Game of Chicken

Equity markets last week broke out of their recent torpor, posting a gain of 1.4% in both sterling and local currency terms. US equities outperformed, with a 2% gain in sterling terms, while China drew up the rear with a 0.6% decline. Japan was the star performer in local currency terms rising 3.2%, but a decline in the yen cut the gain in sterling terms to only 1%.

As for government bonds, they lost around 1.5% as yields rose some 0.2%. 10-year UK gilt yields touched 4.0%, their highest level since last October, while 10-year US Treasury yields tested 3.7%, a two-month high.

An easing in worries about a possible US debt default contributed to these moves. Without an agreement to raise the federal debt ceiling, the US may run out of money as soon as 1 June although the so-called ‘x-date’ could end up being a week or so later. Even then, default could be delayed a bit further as the government could for a while prioritise debt service payments over other spending.

Negotiations between President Biden and House Speaker McCarthy over the past week have been a stop-start and fairly acrimonious affair but are scheduled to re-start again today. Biden appears to be willing to accept the Republican condition of spending cuts being part of any deal, although with the so far unacceptable quid pro quo of tax rises. Very likely, some deal will be reached although not until the eleventh hour.

Default therefore remains very much just a tail risk. But if there were a temporary default, equities would undoubtedly be hit. As for the dollar and US Treasuries, the impact is harder to judge but somewhat paradoxically, the ensuing flight to safe havens might well lead to a strengthening in the US currency and a fall in US yields.

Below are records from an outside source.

-- ==== Sys2Proof/Machine/Ledger.lean ====
section
/-! DEFINITION. The ledger's A/B slots (09_fantail_calibration.md R237 to R239). Record 0 is the East half's calibration
record, 1 the West half's, 2 the record of the LEDGER objects. -/

namespace Sys2Proof.Machine

/-- Number of a ledger record. -/
def ledgerNum : LedgerRec → Nat
  | .calEast => 0 | .calWest => 1 | .objects => 2

/-! ## The bytes of a slot (R237, R240, R241) -/

/-- The header of an entry: VALID, SOURCE, BAND, SPEED, TEMP and TIME_NS (R241). -/
def CalSet.header (s : CalSet) (band : Nat) : Nat :=
  if s = CalSet.none then 0
  else 2 ^ 127 + (s.source % 8) <<< 124 + (band % 16) <<< 120 + (s.speed % 2 ^ 16) <<< 96 + (ofSigned 32 s.temp) <<< 64
    + s.timeNs % 2 ^ 64

/-- An entry: header, CA record and 20 lane records, 448 bytes (R240). -/
def CalSet.entry (s : CalSet) (band : Nat) : List Byte :=
  toBytes 16 (s.header band) ++ toBytes 32 s.ca ++ ((List.range 20).map fun i => toBytes 20 (nth s.lanes i 0)).flatten

/-- An object of the objects' record: its index and subindex, its length and its value. The spec gives that record no
layout. DESIGN CHOICE, safe (log entry 84). -/
def objectBytes (e : Nat × Nat) : List Byte :=
  let n := Nat.log2 e.2 / 8 + 1
  toBytes 4 e.1 ++ toBytes 4 n ++ toBytes n e.2

/-- What follows the header: the sets of 16 subchannels in 5 bands, 35,840 bytes (R240), or the objects. -/
def LedgerSlot.body (x : LedgerSlot) : List Byte :=
  if x.half ≤ 1 then
    ((List.range 80).map fun k => (Tbl.get (fun _ => CalSet.none) x.sets k).entry (k % 5)).flatten
  else (x.objs.map objectBytes).flatten

/-- Length of the record. -/
def LedgerSlot.length (x : LedgerSlot) : Nat := if x.half ≤ 1 then 35904 else 64 + x.body.length

/-- The bytes that CRC covers, as programmed: bytes 0 to 3 and from 8 on (R240). -/
def LedgerSlot.covered (x : LedgerSlot) (seq : Nat) : List Byte :=
  toBytes 4 seq ++ toBytes 2 x.magic ++ toBytes 1 x.format ++ toBytes 1 x.half ++ toBytes 4 x.length ++ toBytes 8 x.timeNs
    ++ List.replicate 40 0 ++ x.body

/-- The bits of a byte that the flash holds otherwise than programmed. -/
def LedgerSlot.flawAt (x : LedgerSlot) (i : Nat) : Byte :=
  (x.flaw.filter fun f => f.1 == i).foldl (fun a f => a ^^^ f.2) 0

/-- Bytes as the flash holds them, the first at a place of the slot. -/
def LedgerSlot.held (x : LedgerSlot) (at_ : Nat) (bs : List Byte) : List Byte :=
  if x.flaw.isEmpty then bs else bs.mapIdx fun i b => b ^^^ x.flawAt (at_ + i)

/-- SEQ as the flash holds it. -/
def LedgerSlot.seqHeld (x : LedgerSlot) : Nat := ofBytes (x.held 0 (toBytes 4 x.seq))

/-- Does the check word hold (R237, R240)? -/
def LedgerSlot.crcHolds (x : LedgerSlot) : Bool :=
  let bs := x.covered x.seq
  crc32c (x.held 0 (bs.take 4) ++ x.held 8 (bs.drop 4)) == ofBytes (x.held 4 (toBytes 4 x.crc))

/-- A slot is valid when its SEQ is not 0xFFFF_FFFF and its magic, format and check word are correct (R237). -/
def LedgerSlot.valid (x : LedgerSlot) : Bool :=
  x.seqHeld != 0xFFFFFFFF && ofBytes (x.held 8 (toBytes 2 x.magic)) == 0x5A43
    && x.held 10 (toBytes 1 x.format) == [2] && x.crcHolds

/-- Does the read-back find the slot as it was programmed (R237 step 4)? -/
def LedgerSlot.clean (x : LedgerSlot) : Bool := x.flaw.all fun f => f.2 == 0 || x.length ≤ f.1

/-- The highest SEQ of a valid slot (R237 step 3); 0 when none is valid. -/
def LedgerState.topSeq (l : LedgerState) : Nat :=
  max (if l.a.valid then l.a.seqHeld else 0) (if l.b.valid then l.b.seqHeld else 0)

/-- The slot a commit targets: an invalid one, else the one with the lower SEQ (R237 step 1). -/
def LedgerState.target (l : LedgerState) : Nat :=
  if !l.a.valid then 0 else if !l.b.valid then 1 else if l.a.seqHeld ≤ l.b.seqHeld then 0 else 1

/-- Replace a slot. -/
def LedgerState.setSlot (l : LedgerState) (i : Nat) (x : LedgerSlot) : LedgerState :=
  if i = 0 then { l with a := x } else { l with b := x }

/-- The slot that governs: the valid one with the higher SEQ, A on a tie (R239). -/
def LedgerState.governs (l : LedgerState) : Option (Nat × LedgerSlot) :=
  if l.a.valid && (!l.b.valid || l.b.seqHeld ≤ l.a.seqHeld) then some (0, l.a)
  else if l.b.valid then some (1, l.b) else none

/-- The LEDGER objects as they stand (R12). DESIGN CHOICE, safe (log entry 84). -/
def Core.ledgerObjs (c : Core) : Tbl Nat := c.objs.filter fun e => isLedger e.1 || e.1 == Hid.CP_RESERVE || e.1 == Hid.SPEED

/-- The calibration sets of a half as they stand, by 5·(subchannel mod 16) + band (R240). -/
def Core.halfSets (c : Core) (h : Nat) : Tbl CalSet :=
  ((List.range 16).map fun i => ((c.ftOf (16 * h + i)).sets.map fun e => (5 * i + e.1, e.2))).flatten

/-- SLOT_SEQ and SLOT_VALID show the slots of the calibration records: East A, East B, West A, West B (R244).
DEDUCED, unsafe (log entry 69). -/
def Core.showSlots (c : Core) : Core :=
  let l := [(c.ledgerOf 0).a, (c.ledgerOf 0).b, (c.ledgerOf 1).a, (c.ledgerOf 1).b]
  (c.put Obj.Cal.SLOT_SEQ (l.foldl (fun a s => a * 2 ^ 32 + s.seqHeld) 0)).put Obj.Cal.SLOT_VALID
    (l.foldl (fun a s => a * 2 + ofBool s.valid) 0)

/-- They are shown anew after a change of a calibration record. -/
def Core.slotsMoved (c : Core) (r : Nat) : Core := if r = 2 then c else c.showSlots

/-- May a commit begin: a calibration record commits at most once per COMMIT_MIN_S, but for a shutdown (R238, R419;
500,000,000 ticks are 1 s). -/
def Core.commitMay (c : Core) (r : Nat) : Bool :=
  r = 2 || c.seq.orderly || (c.ledgerOf r).last.all fun t => t + c.get Obj.Cal.COMMIT_MIN_S * 500000000 ≤ c.tick

/-- A commit begins: its target slot is erased (R237 steps 1 and 2). A commit that would need SEQ 0xFFFF_FFFF raises
LEDGER_COMMIT instead. One that COMMIT_MIN_S keeps back waits for the next (R238). DEDUCED, unsafe (log entry 20). -/
def Core.ledgerBegin (c : Core) (r : Nat) : Core :=
  let l := c.ledgerOf r
  if l.run.isSome then c
  else if !(c.commitMay r) then c.updLedger r fun l => { l with dirty := true }
  else if l.topSeq + 1 = 0xFFFFFFFF then c.raise Src.ledgerCommit (ctxNone 0 0)
  else
    (c.updLedger r fun l =>
      { l.setSlot l.target LedgerSlot.init with
        run := some { slot := l.target, step := 2, again := false, content := LedgerSlot.init }, last := c.tick }).slotsMoved r

/-- The content that a commit programs: the LEDGER objects, or the sets of a half, as they stand; the check word covers the
new SEQ (R237 step 3, R240). -/
def Core.ledgerContent (c : Core) (r seq : Nat) : LedgerSlot :=
  let x : LedgerSlot :=
    { seq := seq, crc := 0, magic := 0x5A43, format := 2, half := if r = 2 then 255 else r, timeNs := c.timeNs % 2 ^ 64,
      objs := if r = 2 then c.ledgerObjs else [], sets := if r = 2 then [] else c.halfSets r, flaw := [] }
  { x with crc := crc32c (x.covered seq) }

/-- CHAIN_RESERVE as the ledger holds it (R347). DEDUCED, unsafe (log entry 53). -/
def Core.reserveStored (c : Core) : Nat :=
  match (c.ledgerOf 2).governs with
  | some (_, s) => Tbl.get defaultOf s.objs Obj.Sec.CHAIN_RESERVE
  | none => defaultOf Obj.Sec.CHAIN_RESERVE

/-- A commit failed. The second that leaves the chain's reservation out halts every protected job (R347). -/
def Core.chainCommitFailed (c : Core) (r : Nat) : Core :=
  if r ≠ 2 || c.get Obj.Sec.CHAIN_RESERVE ≤ c.reserveStored then c
  else if c.chainFails = 0 then c.withChainFails 1
  else
    let c1 := c.each 32 fun c j => if c.get (Obj.Job.PROTECT j) ≠ 0 then c.haltJob j 4 else c
    (c1.withChainFails 0).raise Src.secKey (ctxNone 0 0)

/-- A commit failed for good: the valid slot stays in force and what it carried waits for the next (R237 step 4).
DEDUCED, unsafe (log entry 20). -/
def Core.commitFailed (c : Core) (r : Nat) : Core :=
  let c1 := (c.updLedger r fun l => { l with run := none, dirty := true }).flag Obj.Cal.FLAGS 1
  ((c1.inc Obj.Cal.COMMIT_FAILS).raise Src.ledgerCommit (ctxNone 0 0)).chainCommitFailed r

/-- In the orderly phase a change that a commit under way no longer carried is committed next (R419 step 3).
DEDUCED, unsafe (log entry 16). -/
def Core.commitAgain (c : Core) (r : Nat) : Core :=
  if c.seq.orderly && (c.ledgerOf r).dirty then c.ledgerBegin r else c

/-- Every byte but SEQ is programmed (R237 step 3). -/
def Core.ledgerProgram (c : Core) (r : Nat) (x : LedgerCommit) (flaw : List (Nat × Byte)) : Core :=
  c.updLedger r fun l => l.setSlot x.slot { x.content with seq := 0xFFFFFFFF, flaw := flaw }

/-- SEQ is programmed (R237 step 5). -/
def Core.ledgerSeal (c : Core) (r : Nat) (x : LedgerCommit) (flaw : List (Nat × Byte)) : Core :=
  c.updLedger r fun l => l.setSlot x.slot { x.content with flaw := flaw }

/-- A step of a commit ends (R237 steps 2 to 5). `flaw` names the bits that it left otherwise than programmed.
DEDUCED, unsafe (log entry 20). -/
def Core.ledgerStep (c : Core) (r : Nat) (flaw : List (Nat × Byte)) : Core :=
  let l := c.ledgerOf r
  match l.run with
  | none => c
  | some x =>
    if x.step = 2 then
      c.updLedger r fun l => { l with dirty := false, run := some { x with step := 3, content := c.ledgerContent r (l.topSeq + 1) } }
    else if x.step = 3 then
      (c.ledgerProgram r x flaw).updLedger r fun l => { l with run := some { x with step := 4 } }
    else if x.step = 4 then
      if (if x.slot = 0 then l.a else l.b).clean then c.updLedger r fun l => { l with run := some { x with step := 5 } }
      else if x.again then c.commitFailed r
      else (c.updLedger r fun l =>
        { l.setSlot x.slot LedgerSlot.init with run := some { x with step := 2, again := true } }).slotsMoved r
    else
      let c1 := ((c.ledgerSeal r x flaw).updLedger r fun l => { l with run := none }).slotsMoved r
      let c2 : Core := if r = 2 then c1.withChainFails 0 else c1
      ((c2.inc Obj.Cal.COMMITS).put Obj.Cal.LAST_COMMIT c.hubTime).commitAgain r

/-- Power is lost: the step of a commit in progress completes on the hold-up, and no further step begins (R238).
DEDUCED, unsafe (log entry 20). -/
def Core.ledgerHoldup (c : Core) (r : Nat) : Core :=
  let c1 := match (c.ledgerOf r).run with
    | none => c
    | some x => if x.step = 3 then c.ledgerProgram r x [] else if x.step = 5 then c.ledgerSeal r x [] else c
  c1.updLedger r fun l => { l with run := none, dirty := false }

/-- Power is lost, and the LEDGER objects return to the stored record (R12, R238, R239). DEDUCED, unsafe (log entry 20). -/
def Core.ledgerReload (c : Core) : Core :=
  let c1 := ((c.ledgerHoldup 0).ledgerHoldup 1).ledgerHoldup 2
  match (c1.ledgerOf 2).governs with
  | some (_, s) => c1.withObjs s.objs
  | none => c1.withObjs []

end Sys2Proof.Machine
end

On the data front, it was a mixed affair last week. In the US, retail sales and manufacturing production both bounced back more strongly than expected in April from declines in March, suggesting the economy continues to hold up reasonably well. This, along with comments from various Fed officials playing down the likelihood of rate cuts later this year, contributed to the rise in Treasury yields.

Japanese growth also surprised on the upside. GDP rose 0.4% last quarter, the first gain since last summer. Increased optimism on the economy, particularly now that inflation seems finally to be trumping deflation, together with hopes that Japan is finally becoming more shareholder friendly, have been behind the equity market’s strong performance this year.

While Japanese equities are looking more attractive now than for some time, part of this year’s strong gains have just reflected a weakening of the yen. Only if the holdings have been currency hedged, has one benefited fully. The yen remains a wild card for Japanese stocks, particularly with the current uncertainty over how quickly the BOJ will abandon its super-easy monetary policy.

The burst of enthusiasm for China surrounding the reopening of that economy has waned recently, partly on the back of last week’s clutch of somewhat disappointing numbers. Although retail sales in April were up as much as 18% on a year earlier, industrial production and investment were up a more pedestrian 5% or so.

Chinese equities have now unwound a good part of their large gains around the turn of the year but China and Asia more generally remain two of our favourite equity regions. Although the economic rebound may not be quite as strong as hoped, growth still looks set to be considerably higher than anywhere else over the coming year. Valuations also remain cheap and supportive, unlike in the US.

Finally, we had the latest set of UK labour market figures. While these showed a softening in employment and a tick up in the unemployment rate to 3.9%, earnings growth remained worryingly high at 7.0% in the private sector and 5.6% in the public sector. Indeed, the market now believes there is an 80% chance of a final 0.25% hike in rates in June to 4.75%.

This coming week, the market’s attention looks set to be firmly focused on the game of chicken being played out in Washington.